Throughout the research process, I was interested to gather apparently contradictory viewpoints, for example by speaking to both ghillies and environmentalists, to both kayakers and fishers. I had anticipated tensions but actually I found a sharing of knowledge and respect. People had a clear idea of navigating the river in response to others – whether that’s human users or the animals and birds that also share the river with us. It challenged my own preconceived ideas on different uses of the river. The Scottish Environment Protection Agency (SEPA), for example, really value the ghillies because if something is wrong with the river then the ghillies will know before anyone else. There is a shared desire for the river to be healthy, to be used and to be enjoyed. I expected more people saying “this is how it should be” but there was far more openness to seeing the river as a shared space.

That was the research phase. In terms of the book itself, we’re also making sure that copies are distributed to the communities that contributed their stories. It means that the project goes back into the community, with books to be held by libraries, schools and museums. They’re there to be used as a shared resource, in accessible homes but not owned by anyone. There is an audio version, recorded by artist James Wyness, online too. It feels like we’re giving back our view of what the river means and hopefully it will spark future conversations. Right from the beginning, this sense of reciprocity was a key idea – to show that people’s time and stories are appreciated.

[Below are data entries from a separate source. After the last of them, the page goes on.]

/-- Every block has taken an advance of P that led from `s` to `t` (R38). -/
structure AdvanceTaken (s t : State) : Prop where
  /-- No window of an open segment has been passed and not expired (R59). -/
  windows : ∀ l g m, openSeg (t.lane l) = some g → g.next = some m → (t.jobOf g).pitches.length ≤ 15 →
    windowPassed (t.jobOf g) (t.lane l).record.markTol t.tracker.p g m = false
  /-- No watch waits whose region start has reached the knives (R156). -/
  watches : ∀ l, ∀ g ∈ (t.lane l).segs, g.watch.state = .waiting →
    reaches (t.tracker.p - pu (recordOr (t.station (trimmerOf l))).dist) (g.coord ((t.jobOf g).cuts.headD 0)) = false
  /-- Where the advance brought no break, which empties the queues: no READY station has a due head, no FAULTED or OFFLINE one a
  head at its fire point, and no cutter that was BUSY a head late beyond its tolerance (R103, R105, R110, R111). -/
  cuts : t.web.broken = s.web.broken → ∀ l a, (t.lane l).cutQueue.head? = some a →
    ((t.station (cutterOf l)).mode = .ready →
      isDue (toGo (cutterOf l) a.target t) t.tracker.speed t.setup.horizon = false) ∧
    ((t.station (cutterOf l)).mode = .faulted ∨ (t.station (cutterOf l)).mode = .offline →
      0 < toGo (cutterOf l) a.target t) ∧
    ((s.station (cutterOf l)).mode = .busy →
      -toGo (cutterOf l) a.target t ≤ ((recordOr (t.station (cutterOf l))).tol : Int))
  knives : t.web.broken = s.web.broken → ∀ l a, (t.lane l).trimQueue.head? = some a →
    ((t.station (trimmerOf l)).mode = .ready →
      isDue (toGo (trimmerOf l) a.target t) t.tracker.speed t.setup.horizon = false) ∧
    ((t.station (trimmerOf l)).mode = .faulted ∨ (t.station (trimmerOf l)).mode = .offline →
      0 < toGo (trimmerOf l) a.target t)
  offer : ∀ o, t.nip.offer = some o → t.lam.mode = .ready →
    isDue (toGo .lam o.target t) t.tracker.speed t.setup.horizon = false
  /-- No entry of the zone list has been passed (R126). -/
  zones : ∀ e ∈ t.nip.zones, precedes e.b (t.tracker.p - pu (recordOr t.lam).dist) = false
  /-- The absence accumulates, and a sum that reaches DB is a web break; the passed splice entries leave (R169, R170, R174). -/
  absence : s.web.present = false → s.web.broken = false →
    if s.setup.db ≤ s.web.absence + (t.tracker.p - s.tracker.p).toNat then
      t.web = { s.web with absence := 0, broken := true, profile := none, splices := [] } ∧
        (∀ l, (t.lane l).segs = [] ∧ (t.lane l).mode = .disabled) ∧ attnHas t.mgmt.flags prioWebBreak = true
    else
      t.web =
        { s.web with
          absence := s.web.absence + (t.tracker.p - s.tracker.p).toNat
          splices := s.web.splices.filter (fun x => !precedes x t.tracker.p) }
  present : s.web.present = true ∨ s.web.broken = true →
    t.web = { s.web with splices := s.web.splices.filter (fun x => !precedes x t.tracker.p) }
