-- ==== Sys2Proof/Certificates/Slice0/Obligations.lean ====
section
/-! DEFINITION. The statements about the model that the provers settle, in the order of OBLIGATIONS.json. -/

open Sys2Proof Sys2Proof.Machine

/-! ## The step, the tick and reset -/

/-- Step of a state with a command at the front of its queue is exec of that command with the queue's rest. The queue is the
model's (notes/assumptions/4.md). -/
def Obligations.StepTakesFrontCommand : Prop :=
  ∀ (c : Instr) (rest : List Instr) (s : State),
    step { s with pending := c :: rest } = exec c { s with pending := rest }

/-- Every command answers a next state and leaves the queue of waiting commands alone. That no command stops is read from the spec
by inference (notes/assumptions/35.md, DEDUCED), and the queue is the model's own (notes/assumptions/4.md, DESIGN CHOICE). -/
def Obligations.EveryCommandCompletes : Prop :=
  ∀ (c : Instr) (s : State), ∃ t, exec c s = .next t ∧ t.pending = s.pending

/-- With no command waiting, a step is the expiry of a sample timer that has run out, which enters ESTIMATED and changes nothing
else, or one tick of the internal timebase. A tick counts the running sample timer, the running validity timer and the timeout of
each BUSY station's outstanding action down by 1 and ends the last two at 0, with an invalid temperature and a FAULTED station; the
sample timer it ends at 0 with ESTIMATED, at once or in the expiry that follows; with the sample timer stopped it is an estimate
tick in ESTIMATED, within the limits, and else leaves the tracker alone (R30, R31, R116, R141). That the tick is the step on an
empty queue, and that the expiry of the sample timer may be an event of its own after the tick, are the model's choices
(notes/assumptions/4.md and 46.md, DESIGN CHOICE); that a timer started with n ms ends at the n-th tick after its start, and that
the tick at which the sample timer ends is not yet an estimate tick, are read from the spec by inference
(notes/assumptions/28.md, DEDUCED). -/
def Obligations.IdleStepCountsDown : Prop :=
  ∀ s : State, s.pending = [] → ∃ t, step s = .next t ∧ t.pending = [] ∧ t.nip.temp = s.nip.temp ∧
    (s.tracker.sampleTimer = some 0 →
      EndOfEvent
        (raise prioTrackEstimated
          { s with
            tracker :=
              { s.tracker with mode := .estimated, estAdvance := 0, estFrac := 0, estTime := 0, sampleTimer := none } })
        t) ∧
    (s.tracker.sampleTimer ≠ some 0 →
      (∀ n, s.nip.validity = some n →
        (2 ≤ n → t.nip.validity = some (n - 1) ∧ t.nip.tempValid = s.nip.tempValid) ∧
        (n ≤ 1 → t.nip.validity = none ∧ t.nip.tempValid = false)) ∧
      (∀ n, s.tracker.sampleTimer = some n →
        (2 ≤ n ∨ s.turn.expiryAtOnce = false → t.tracker = { s.tracker with sampleTimer := some (n - 1) }) ∧
        (n ≤ 1 → s.turn.expiryAtOnce = true →
          t.tracker =
            { s.tracker with mode := .estimated, estAdvance := 0, estFrac := 0, estTime := 0, sampleTimer := none } ∧
          attnHas t.mgmt.flags prioTrackEstimated = true)) ∧
      (s.tracker.sampleTimer = none →
        (s.tracker.mode ≠ .estimated → t.tracker = s.tracker) ∧
        (s.tracker.mode = .estimated →
          s.tracker.estAdvance + (s.tracker.estFrac + s.tracker.speed) / 256 ≤ s.setup.estLimit → s.tracker.estTime < 999 →
          t.tracker =
            { s.tracker with
              p := s.tracker.p + BitVec.ofNat 32 ((s.tracker.estFrac + s.tracker.speed) / 256)
              estFrac := (s.tracker.estFrac + s.tracker.speed) % 256
              estAdvance := s.tracker.estAdvance + (s.tracker.estFrac + s.tracker.speed) / 256
              estTime := s.tracker.estTime + 1 })) ∧
      (∀ st i, (s.station st).mode = .busy → (s.station st).outstanding = some i →
        (2 ≤ i.timeout →
          (t.station st).mode = .busy ∧
            ∃ j, (t.station st).outstanding = some j ∧ j.id = i.id ∧ j.timeout = i.timeout - 1) ∧
        (i.timeout ≤ 1 →
          (t.station st).mode = .faulted ∧ (t.station st).outstanding = none ∧
            (t.station st).timeouts = min ((s.station st).timeouts + 1) 65535 ∧
            attnHas t.mgmt.flags prioStationFault = true)))

/-- COLD_RESET leaves every block at the values the spec states (R19, R44, R68, R93, R123, R146, R160, R162, R194, R211); each
port's link state follows its line. The last clause, that the queue of waiting commands is carried on, is the model's choice: the
queue is its own (notes/assumptions/4.md and 8.md, DESIGN CHOICE). -/
def Obligations.ColdResetValues : Prop :=
  ∀ s : State, ∃ t, exec .coldReset s = .next t ∧
    t.nodeAddr = 0#8 ∧ t.jobs = List.replicate 64 none ∧
    t.tracker.mode = .noDatum ∧ t.tracker.p = 0#32 ∧ t.tracker.pEnc = 0#32 ∧ t.tracker.frac = 0 ∧ t.tracker.debt = 0 ∧
    t.tracker.speed = 0 ∧ t.tracker.reference = none ∧ t.tracker.jumpRun = 0 ∧ t.tracker.sampleTimer = none ∧
    t.tracker.estFrac = 0 ∧ t.tracker.estAdvance = 0 ∧ t.tracker.estTime = 0 ∧
    (∀ l, (t.lane l).mode = .disabled ∧ (t.lane l).segs = [] ∧ (t.lane l).stretch = 0 ∧ (t.lane l).cutQueue = [] ∧
      (t.lane l).trimQueue = [] ∧ (t.lane l).knifePlan = .parked ∧ (t.lane l).lateral = none ∧
      (t.lane l).pendingKnife = none ∧ (t.lane l).moves = []) ∧
    t.laneA.record = { nearEdge := 0, farEdge := 16000, markTol := 2000, gain := 4 } ∧
    t.laneB.record = { nearEdge := 16000, farEdge := 32000, markTol := 2000, gain := 4 } ∧
    (∀ st, (t.station st).record = none ∧ (t.station st).mode = .offline ∧ (t.station st).outstanding = none) ∧
    nextId t.lastId = 1#16 ∧
    t.nip.zones = [] ∧ t.nip.plan = [] ∧ t.nip.begun = [] ∧ t.nip.commanded = .unknown ∧ t.nip.decided = none ∧
    t.nip.last = none ∧
    t.nip.releaseRequest = false ∧ t.nip.offer = none ∧ t.nip.tempValid = false ∧ t.nip.validity = none ∧
    t.nip.temp = 0 ∧ t.nip.sensor = none ∧
    t.web.profile = none ∧ t.web.present = true ∧ t.web.absence = 0 ∧ t.web.broken = false ∧ t.web.spliceFlag = false ∧
    t.web.splices = [] ∧
    t.setup.k = 655360 ∧ t.setup.revLimit = 2000 ∧ t.setup.ts = 5 ∧ t.setup.estLimit = 50000 ∧ t.setup.horizon = 2000 ∧
    t.setup.bridge = 15000 ∧ t.setup.policy = .forbidWins ∧ t.setup.db = 5000 ∧ t.setup.spliceDist = 0 ∧
    t.setup.stop0Mode = .disabled ∧ t.setup.stop1Mode = .disabled ∧ t.setup.stop0Mask = 0#24 ∧ t.setup.stop1Mask = 0#24 ∧
    t.mgmt.flags = 0#14 ∧ t.mgmt.mask = 0x3FFF#14 ∧ t.mgmt.pendingAttn = false ∧ t.mgmt.reports = [] ∧
    counters t = List.replicate 30 0 ∧ t.pins = { stop0 := .highZ, stop1 := .highZ, attnN := .highZ } ∧
    t.north.up = s.north.up ∧ t.south.up = s.south.up ∧ t.north.tx = none ∧ t.north.fwd = [] ∧ t.north.own = [] ∧
    t.north.run = 0 ∧ t.south.tx = none ∧ t.south.urgent = [] ∧ t.south.fwd = [] ∧ t.pending = s.pending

Tweed exists in two separate editions: a printed pamphlet and an artists book (limited to 50 copies). The audio version is available online.

To celebrate the launch of Tweed, Craig Aitchison, Rosemary Everett and Georgie Fay are taking part in a panel discussion at Borders Book Festival on Friday 13th June, 8.30pm. The discussion is chaired by Genevieve Fay.

On Sunday 15th June,
Craig is holding a poetry workshop at 4.30pm and Georgie is leading a printmaking workshop at 5pm.

The artists’ book is also on display as part of To the Waters and the Wild, a group exhibition organised by South East Scotland Printmakers and Book Artists, taking place at Priorwood Gardens, Melrose, 12th – 15th June, Thu-Sun, 10am-4pm.